Using symmetries of uniaxial extension, we can write an equation \(f(\lambda, J) = 0\) that must be satisfied. We’ll need to solve a rootfinding problem to compute \(J(\lambda)\).

function f(lambda, J)
    C_1 = 1.5e6
    D_1 = 1e8
    D_1 * J^(8/3) - D_1 * J^(5/3) + C_1 / (3*lambda) * J - C_1 * lambda^2/3
end
plot(J -> f(4, J), xlims=(0.1, 3), xlabel="J", ylabel="f(J)")
../_images/2022-01-21-rootfinding_26_0.svg
find_J(lambda) = find_zero(J -> f(lambda, J), 1)
plot(find_J, xlims=(0.1, 5), xlabel="lambda", ylabel="J")
../_images/2022-01-21-rootfinding_27_0.svg

An algorithm: Bisection

Bisection is a rootfinding technique that starts with an interval \([a,b]\) containing a root and does not require derivatives. Suppose \(f\) is continuous. What is a sufficient condition for \(f\) to have a root on \([a,b]\)?

hasroot(f, a, b) = f(a) * f(b) < 0

f(x) = cos(x) - x
plot(f)
../_images/2022-01-21-rootfinding_29_0.svg

Bisection

function bisect(f, a, b, tol)
    mid = (a + b) / 2
    if abs(b - a) < tol
        return mid
    elseif hasroot(f, a, mid)
        return bisect(f, a, mid, tol)
    else
        return bisect(f, mid, b, tol)
    end
end

x0 = bisect(f, -1, 3, 1e-5)
x0, f(x0)
(0.7390861511230469, -1.7035832658995886e-6)

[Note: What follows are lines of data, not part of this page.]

-- ==== Sys2Proof/Laws/KeepsMailbox.lean ====
section
/-!
SUPPORT. Sys2Proof/Laws/KeepsMailbox.lean: what the operations of Machine/Mailbox.lean keep (`Keeps`).
-/
set_option linter.all false
namespace Sys2Proof.Machine

theorem onMbx_keeps {s0 s} {a0 a1} (h : Keeps s0 s) : Keeps s0 (onMbx a0 a1 s) := by
  unfold onMbx
  repeat' first
    | with_reducible assumption
    | with_reducible apply onFunc_keeps
    | (extract_lets +onlyGivenNames x
       first
         | (refine Keeps.cut x ?_ ?_
            on_goal 1 => unfold x; clear x
            on_goal 2 => intro _; clear_value x)
         | clear_value x)
    | intro _
    | (fail_if_no_progress with_reducible apply Keeps.upd)

theorem reply_keeps {s0 s} {a0 a1} (h : Keeps s0 s) : Keeps s0 (reply a0 a1 s) := by
  unfold reply
  repeat' first
    | with_reducible assumption
    | with_reducible apply onMbx_keeps
    | (extract_lets +onlyGivenNames x
       first
         | (refine Keeps.cut x ?_ ?_
            on_goal 1 => unfold x; clear x
            on_goal 2 => intro _; clear_value x)
         | clear_value x)
    | intro _
    | with_reducible apply Keeps.ite_
    | (fail_if_no_progress with_reducible apply Keeps.upd)
    | apply Keeps.ite_

theorem opCollectAck_keeps {s0 s} {a0} (h : Keeps s0 s) : Keeps s0 (opCollectAck a0 s).2 := by
  unfold opCollectAck
  repeat' first
    | with_reducible assumption
    | with_reducible apply jAdd_keeps
    | with_reducible apply watchBacklog_keeps
    | (extract_lets +onlyGivenNames x
       first
         | (refine Keeps.cut x ?_ ?_
            on_goal 1 => unfold x; clear x
            on_goal 2 => intro _; clear_value x)
         | (refine Keeps.cut2 x ?_ ?_
            on_goal 1 => unfold x; clear x
            on_goal 2 => intro _; clear_value x)
         | (refine Keeps.cutF x ?_ ?_
            on_goal 1 => unfold x; clear x
            on_goal 2 => intro hF; clear_value x)
         | (refine Keeps.cutF1 x ?_ ?_
            on_goal 1 => unfold x; clear x
            on_goal 2 => intro hF1; clear_value x)
         | (refine Keeps.cutF0 x ?_ ?_
            on_goal 1 => unfold x; clear x
            on_goal 2 => intro hF0; clear_value x)
         | (refine Keeps.cutFF x ?_ ?_
            on_goal 1 => unfold x; clear x
            on_goal 2 => intro hFF; clear_value x)
         | clear_value x)
    | with_reducible apply hF
    | with_reducible apply hF1
    | with_reducible apply hF0
    | with_reducible apply hFF
    | intro _
    | with_reducible apply Keeps.ite_
    | (with_reducible refine Keeps.foldl (fun _ _ _ => ?_) ?_)
    | (with_reducible refine Keeps.foldl2 (fun _ _ _ => ?_) ?_)
    | (fail_if_no_progress with_reducible apply Keeps.upd)
    | dsimp -zeta only []
    | with_reducible refine Keeps.ofPair (by with_reducible assumption) ?_
    | split
    | apply Keeps.ite_

theorem opAnchorSet_keeps {s0 s} {a0} (h : Keeps s0 s) : Keeps s0 (opAnchorSet a0 s).2 := by
  unfold opAnchorSet
  repeat' first
    | with_reducible assumption
    | with_reducible apply jAdd_keeps
    | (extract_lets +onlyGivenNames x
       first
         | (refine Keeps.cut x ?_ ?_
            on_goal 1 => unfold x; clear x
            on_goal 2 => intro _; clear_value x)
         | (refine Keeps.cut2 x ?_ ?_
            on_goal 1 => unfold x; clear x
            on_goal 2 => intro _; clear_value x)
         | clear_value x)
    | intro _
    | with_reducible apply Keeps.ite_
    | (fail_if_no_progress with_reducible apply Keeps.upd)
    | dsimp -zeta only []
    | with_reducible refine Keeps.ofPair (by with_reducible assumption) ?_
    | split
    | apply Keeps.ite_
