-- ==== Sys2Proof/Tests/Slice0.lean ====
section
/-!
SUPPORT. Sys2Proof/Tests/Slice0.lean: the checks of WellFormed, small tests of one command each, and for each statement
states that meet its hypotheses.
-/
open Sys2Proof Sys2Proof.Machine

set_option maxRecDepth 16000
set_option Elab.async false

namespace Sys2Proof.Tests

/-! ### Small states -/

/-- The state that a command leaves. -/
def after (i : Instr) (s : State) : State := match exec i s with | .next t => t | _ => s
/-- The state that a step leaves. -/
def stepped (s : State) : State := match step s with | .next t => t | _ => s
/-- The state at reset, in another device state. -/
def inState (d : DevState) : State := { State.reset with sys := { resetSys with state := d } }
/-- Function `f` as an image enables it; function 0 with 15 VFs. -/
def liveFunc (f : Nat) : Func :=
  { resetFunc with pci := { resetPci with en := true, vectors := 8, vfEnable := decide (f = 0), numVfs := if f = 0 then 15 else 0 } }
/-- A device in service: ports up, functions 0 and 1, queue pair 0 of function 1 enabled with four entries. -/
def serving : State :=
  { inState .run with
    ports := Vector.replicate 8 { resetPort with up := true }, imageOk := true,
    funcs := vupd (vupd State.reset.funcs 0 fun _ => liveFunc 0) 1 fun _ => liveFunc 1,
    qs := vupd State.reset.qs 0 fun Q => { Q with func := some 1, sqs := 3, cqs := 3, en := true } }

/-! ### Statements about steps and device states -/

theorem witness_StepRunsTheFrontCommand :
    ({ serving with pending := [.slotFetch 0 .refused] } : State).pending = [.slotFetch 0 .refused] ∧
    State.reset.pending = [] ∧ State.reset.sys.state ≠ .cold ∧ State.reset.tb.tick ≠ 0xFFFF ∧ (inState .cold).sys.state = .cold ∧
    ({ serving with tb := { serving.tb with tick := 0xFFFF } } : State).tb.tick = 0xFFFF := by decide +kernel

theorem witness_NothingIsUnsent : ∃ t, exec (.genQuery 0 0) serving = .next t := ⟨_, rfl⟩

theorem witness_EveryStepKeepsSound : ∃ s t, Sound s ∧ step s = .next t ∧ allowed s.sys.state t.sys.state = true :=
  ⟨State.reset, stepped State.reset, ⟨rfl, rfl⟩, rfl, by decide +kernel⟩

/-- A device that has lost a part, with `c` in front. -/
def hurt (d p : DevState) (c : Instr) : State :=
  { serving with sys := { resetSys with state := d, prior := p, lossSeen := true }, pending := [c],
                 orphanSince := some 0, tb := { resetTb with start := 10 * second } }

theorem witness_DegradedNeverReturnsToRun :
    (∃ s t, Sound s ∧ step s = .next t ∧ s.sys.state = .degraded ∧ t.sys.state = .orphanHold) ∧
    (∃ s t, Sound s ∧ step s = .next t ∧ s.sys.state = .orphanHold ∧ s.sys.prior = .degraded ∧ t.sys.state = .degraded) ∧
    (∃ s t, Sound s ∧ step s = .next t ∧ s.sys.state = .degraded ∧ t.sys.state = .cold) :=
  ⟨⟨hurt .degraded .run .orphanTimeout, _, ⟨rfl, rfl⟩, rfl, by decide +kernel, by decide +kernel⟩,
   ⟨{ hurt .orphanHold .degraded (.hostLinkUp ⟨0, 32, 16, false⟩) with ports := Vector.replicate 8 resetPort }, _, ⟨rfl, rfl⟩, rfl,
    by decide +kernel, by decide +kernel, by decide +kernel⟩,
   ⟨hurt .degraded .run .thermalTrip, _, ⟨rfl, rfl⟩, rfl, by decide +kernel, by decide +kernel⟩⟩

theorem witness_HaltIsLeftThroughCold :
    (∃ s t, step s = .next t ∧ s.sys.state = .halt ∧ t.sys.state = .cold) ∧
    (∃ s t, step s = .next t ∧ s.sys.state = .cold ∧ t.sys.state = .boot) :=
  ⟨⟨{ inState .halt with pending := [.thermalTrip] }, _, rfl, by decide +kernel, by decide +kernel⟩,
   ⟨{ inState .cold with pending := [.powerOn] }, _, rfl, by decide +kernel, by decide +kernel⟩⟩

theorem witness_PowerBringsTheDeviceToBoot :
    ((inState .cold).sys.state = .cold ∧ (inState .cold).sys.tripped = false) ∧
    ((after .thermalTrip serving).sys.state = .cold ∧ (after .thermalTrip serving).sys.tripped = true) ∧
    serving.sys.state ≠ .cold := by decide +kernel

/-- A device in REPLAY whose journal has been replayed, at a boundary. -/
def replayed : State := { inState .replay with sys := { resetSys with state := .replay, replayDone := true } }

theorem witness_StartupGoesStateByState :
    State.reset.sys.state = .boot ∧
    ((inState .image).sys.state = .image ∧ (inState .image).imageOk = false ∧ slotNext (inState .image) = some 0) ∧
    (let s : State := { inState .image with sys := { resetSys with state := .image, aChecked := true, aCode := 1 } }
     s.imageOk = false ∧ slotNext s = some 1) ∧
    ((inState .train).sys.state = .train ∧ (replayLosses (replayJournal (inState .train))).sys.state = .train) ∧
    (replayed.sys.state = .replay ∧ replayed.sys.replayDone = true ∧ replayed.tb.tick = 0) := by decide +kernel

/-- A device in service whose power fails, past its path and its hold-up time. -/
def failing : State :=
  { serving with sys := { resetSys with state := .run, powerFailing := true }, tb := { resetTb with start := 20 * msec } }

theorem witness_DeviceStopsAsTheCauseSays :
    (serving.sys.state ≠ .cold ∧ serving.sys.state ≠ .halt ∧ serving.sys.powerFailing = false) ∧
    (State.reset.imageOk = false ∧ failCause State.reset 0 = true ∧ State.reset.sys.state ≠ .cold ∧
      State.reset.sys.powerFailing = false) ∧
    (serving.imageOk = true ∧ failCause serving 0 = true) ∧
    (failing.sys.powerFailing = true ∧ pathDone failing = true ∧ failing.pmc.failClk + 20 * msec ≤ clkOf failing) ∧
    (let s := hurt .degraded .run .orphanTimeout
     s.orphanSince = some 0 ∧ running s = true ∧ 0 + 10 * second ≤ clkOf s ∧ epochDue s = false) := by decide +kernel

/-! ### Timebase, power and ports -/

/-- The beat after 10 beats of 20 ms, `trk` tracking, with `run` acquired so far. -/
def beatAt (trk : TrkState) (prev : Option Nat) (run : List Nat) : State :=
  { serving with tb := { resetTb with trk := trk, start := 10 * beat50Hz, prevEdge := prev, run := run, tick := 0x8000,
                                      neverLocked := trk != .locked } }

/-- Edge times in ns: `n` beats of 20 ms, and `d` ns. -/
def nsOf (n d : Nat) : Nat := n * 20000000 + d

theorem witness_BeatsAreTracked :
    (edgeDue (nsOf 10 0) (beatAt .locked (some (16 * nsOf 10 0 - edgeMin + 1)) []) = true) ∧
    (edgeDue (nsOf 10 0) (beatAt .locked (some (9 * beat50Hz)) []) = true ∧
      inWindow (beatAt .locked (some (9 * beat50Hz)) []).tb (16 * nsOf 10 0) = true ∧
      ¬ 16 * nsOf 10 0 - 9 * beat50Hz < edgeMin) ∧
    (inWindow (beatAt .locked (some (9 * beat50Hz)) []).tb (16 * nsOf 10 200001) = false ∧
      edgeDue (nsOf 10 200001) (beatAt .locked (some (9 * beat50Hz)) []) = true) ∧
    (edgeDue (nsOf 10 0) (beatAt .holdover none []) = true ∧ (beatAt .holdover none []).tb.neverLocked = true) ∧
    (edgeDue (nsOf 10 0) (beatAt .acquire (some (9 * beat50Hz)) []) = true ∧
      (beatAt .acquire (some (9 * beat50Hz)) []).tb.run = []) ∧
    (let run := (List.range 6).map fun i => (9 - i) * beat50Hz
     edgeDue (nsOf 10 0) (beatAt .acquire (some (9 * beat50Hz)) run) = true ∧
       runPasses (16 * nsOf 10 0 :: run) = true ∧ run.length = 6 ∧ 16 * nsOf 10 0 - 9 * beat50Hz ≤ edgeMax) ∧
    (let run := (List.range 7).map fun i => (9 - i) * beat50Hz
     edgeDue (nsOf 10 0) (beatAt .acquire (some (9 * beat50Hz)) run) = true ∧
       runPasses (16 * nsOf 10 0 :: run) = true ∧ run.length = 7) ∧
    (let s := beatAt .locked none []
     s.tb.trk = .locked ∧ s.tb.edgeSeen = false ∧
       (expected s.tb).1 + ((trackedPeriod s.tb / 100 + edgeHold : Nat) : Int) < (clkOf s : Int)) ∧
    (let s : State := { serving with tb := { resetTb with tick := 0xFFFF, trk := .locked, neverLocked := false } }
     s.sys.state ≠ .cold ∧ s.tb.tick = 0xFFFF ∧ s.tb.trk = .locked ∧ s.tb.neverLocked = false ∧ s.tb.slip = none ∧
       s.tb.stretch.2 = 0 ∧ s.tb.nextEpochE = none) ∧
    (let s : State := { serving with tb := { resetTb with tick := 0xFFFF, neverLocked := false } }
     s.sys.state ≠ .cold ∧ s.tb.trk ≠ .locked ∧ s.tb.slip = none ∧ s.tb.stretch.2 = 0 ∧ s.tb.nextEpochE = none) ∧
    (let s : State := { serving with tb := { resetTb with tick := 0xFFFF, neverLocked := false, slip := some (-5) } }
     s.tb.slip = some (-5) ∧ s.tb.neverLocked = false ∧ s.tb.trk ≠ .locked) := by decide +kernel

/-- At tick 1,024 of a beat, with the window of tick 1,023 closed. -/
def stepTick : State := { serving with tb := { resetTb with tick := 1024 }, qos := { resetQos with winTick := 1024 } }

theorem witness_PowerIsGoverned :
    (dvfsDue stepTick = true ∧ windowsClosed stepTick = true ∧ flipDue stepTick = false ∧ switchDue stepTick = false ∧
      stepTick.pmc.run = none ∧ ∀ d < 20, nth (List.replicate 20 1680) d 0 ≤ offlineAbove d) ∧
    (let s : State := { stepTick with pmc := { resetPmc with run := some ⟨1, 0⟩ } }
     s.pmc.run = some ⟨1, 0⟩ ∧ dvfsDue s = true ∧ windowsClosed s = true) ∧
    (let s : State := { serving with pmc := { resetPmc with meanDue := true },
                                     led := { resetLedger with powerMw := BitVec.ofNat 32 (powerLimit + 1) } }
     s.pmc.meanDue = true ∧ powerLimit < s.led.powerMw.toNat) ∧
    (let s : State := { serving with pmc := { resetPmc with limitMs := 100 } }
     s.pmc.limitMs = 100) ∧
    serving.pmc.sag = false ∧
    (let s : State := { serving with pmc := { resetPmc with sag := true } }
     s.pmc.sag = true) := by decide +kernel

/-- A sequence of `id` with one entry of operation `op` runs and stands at it. -/
def seqRuns (id op : Nat) : State :=
  { serving with image := { resetImage with seqs := [(id, [⟨op, 20, 100⟩])] }, pmc := { resetPmc with run := some ⟨id, 0⟩ } }

theorem witness_PowerSequencesRun :
    (let s : State := { seqRuns 4 1 with pmc := { resetPmc with due := [⟨4, 0⟩] } }
     s.pmc.run = none ∧ s.pmc.due = ⟨4, 0⟩ :: [] ∧ s.sys.state ≠ .cold) ∧
    (∀ op ∈ [1, 2, 3, 4, 5, 6, 7], (seqRuns 4 op).pmc.run = some ⟨4, 0⟩ ∧ entryOver (seqRuns 4 op) false = true ∧
      (seqEntries (seqRuns 4 op) 4)[(seqRuns 4 op).pmc.step]? = some ⟨op, 20, 100⟩ ∧
      skipped (seqRuns 4 op) ⟨4, 0⟩ ⟨op, 20, 100⟩ = false ∧ seqDomain ⟨4, 0⟩ ⟨op, 20, 100⟩ < 332 ∧
      dieOfDomain (seqDomain ⟨4, 0⟩ ⟨op, 20, 100⟩) < 20 ∧ (seqRuns 4 op).pmc.held = none) ∧
    ((seqEntries (seqRuns 4 0) 4)[(seqRuns 4 0).pmc.step]? = some ⟨0, 20, 100⟩ ∧ entryOver (seqRuns 4 0) false = true ∧
      skipped (seqRuns 4 0) ⟨4, 0⟩ ⟨0, 20, 100⟩ = false ∧ (seqRuns 4 0).pmc.held = none) ∧
    (let s : State := { seqRuns 4 3 with pmc := { resetPmc with run := some ⟨4, 0⟩, waitGood := some 20 } }
     s.pmc.run = some ⟨4, 0⟩ ∧ s.pmc.waitGood = some 20 ∧ s.pmc.entryEnd ≤ clkOf s) := by decide +kernel

/-- The device in service with a peer on port 6 that may write a zone of 4 KiB of function 1. -/
def peered : State :=
  { serving with image := { resetImage with
      reqs := [(6, 9)], zones := [{ id := 1, port := 6, owner := 1, reqMask := 1, da := regionBase 3, size := 4096, apOff := 0 }],
      carve := { resetCarve with stripeSize := 65536, poolBytes := 0 } } }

How fast does it converge?

function bisect_hist(f, a, b, tol)
    mid = (a + b) / 2
    if abs(b - a) < tol
        return [mid]
    elseif hasroot(f, a, mid)
        return prepend!(bisect_hist(f, a, mid, tol), [mid])
    else
        return prepend!(bisect_hist(f, mid, b, tol), [mid])
    end
end
bisect_hist (generic function with 1 method)
bisect_hist(f, -1, 3, 1e-4)
17-element Vector{Float64}:
 1.0
 0.0
 0.5
 0.75
 0.625
 0.6875
 0.71875
 0.734375
 0.7421875
 0.73828125
 0.740234375
 0.7392578125
 0.73876953125
 0.739013671875
 0.7391357421875
 0.73907470703125
 0.739105224609375

Iterative bisection

  • Data structures often optimized for appending rather than prepending.

  • Bounds stack space

function bisect_iter(f, a, b, tol)
    hist = Float64[]
    while abs(b - a) > tol
        mid = (a + b) / 2
        push!(hist, mid)
        if hasroot(f, a, mid)
            b = mid
        else
            a = mid
        end
    end
    hist
end
bisect_iter (generic function with 1 method)
bisect_iter(f, -1, 3, 1e-4)
16-element Vector{Float64}:
 1.0
 0.0
 0.5
 0.75
 0.625
 0.6875
 0.71875
 0.734375
 0.7421875
 0.73828125
 0.740234375
 0.7392578125
 0.73876953125
 0.739013671875
 0.7391357421875
 0.73907470703125

Let’s plot the error

\[ \lvert \texttt{bisect}^k(f, a, b) - r \rvert, \quad k = 1, 2, \dotsc \]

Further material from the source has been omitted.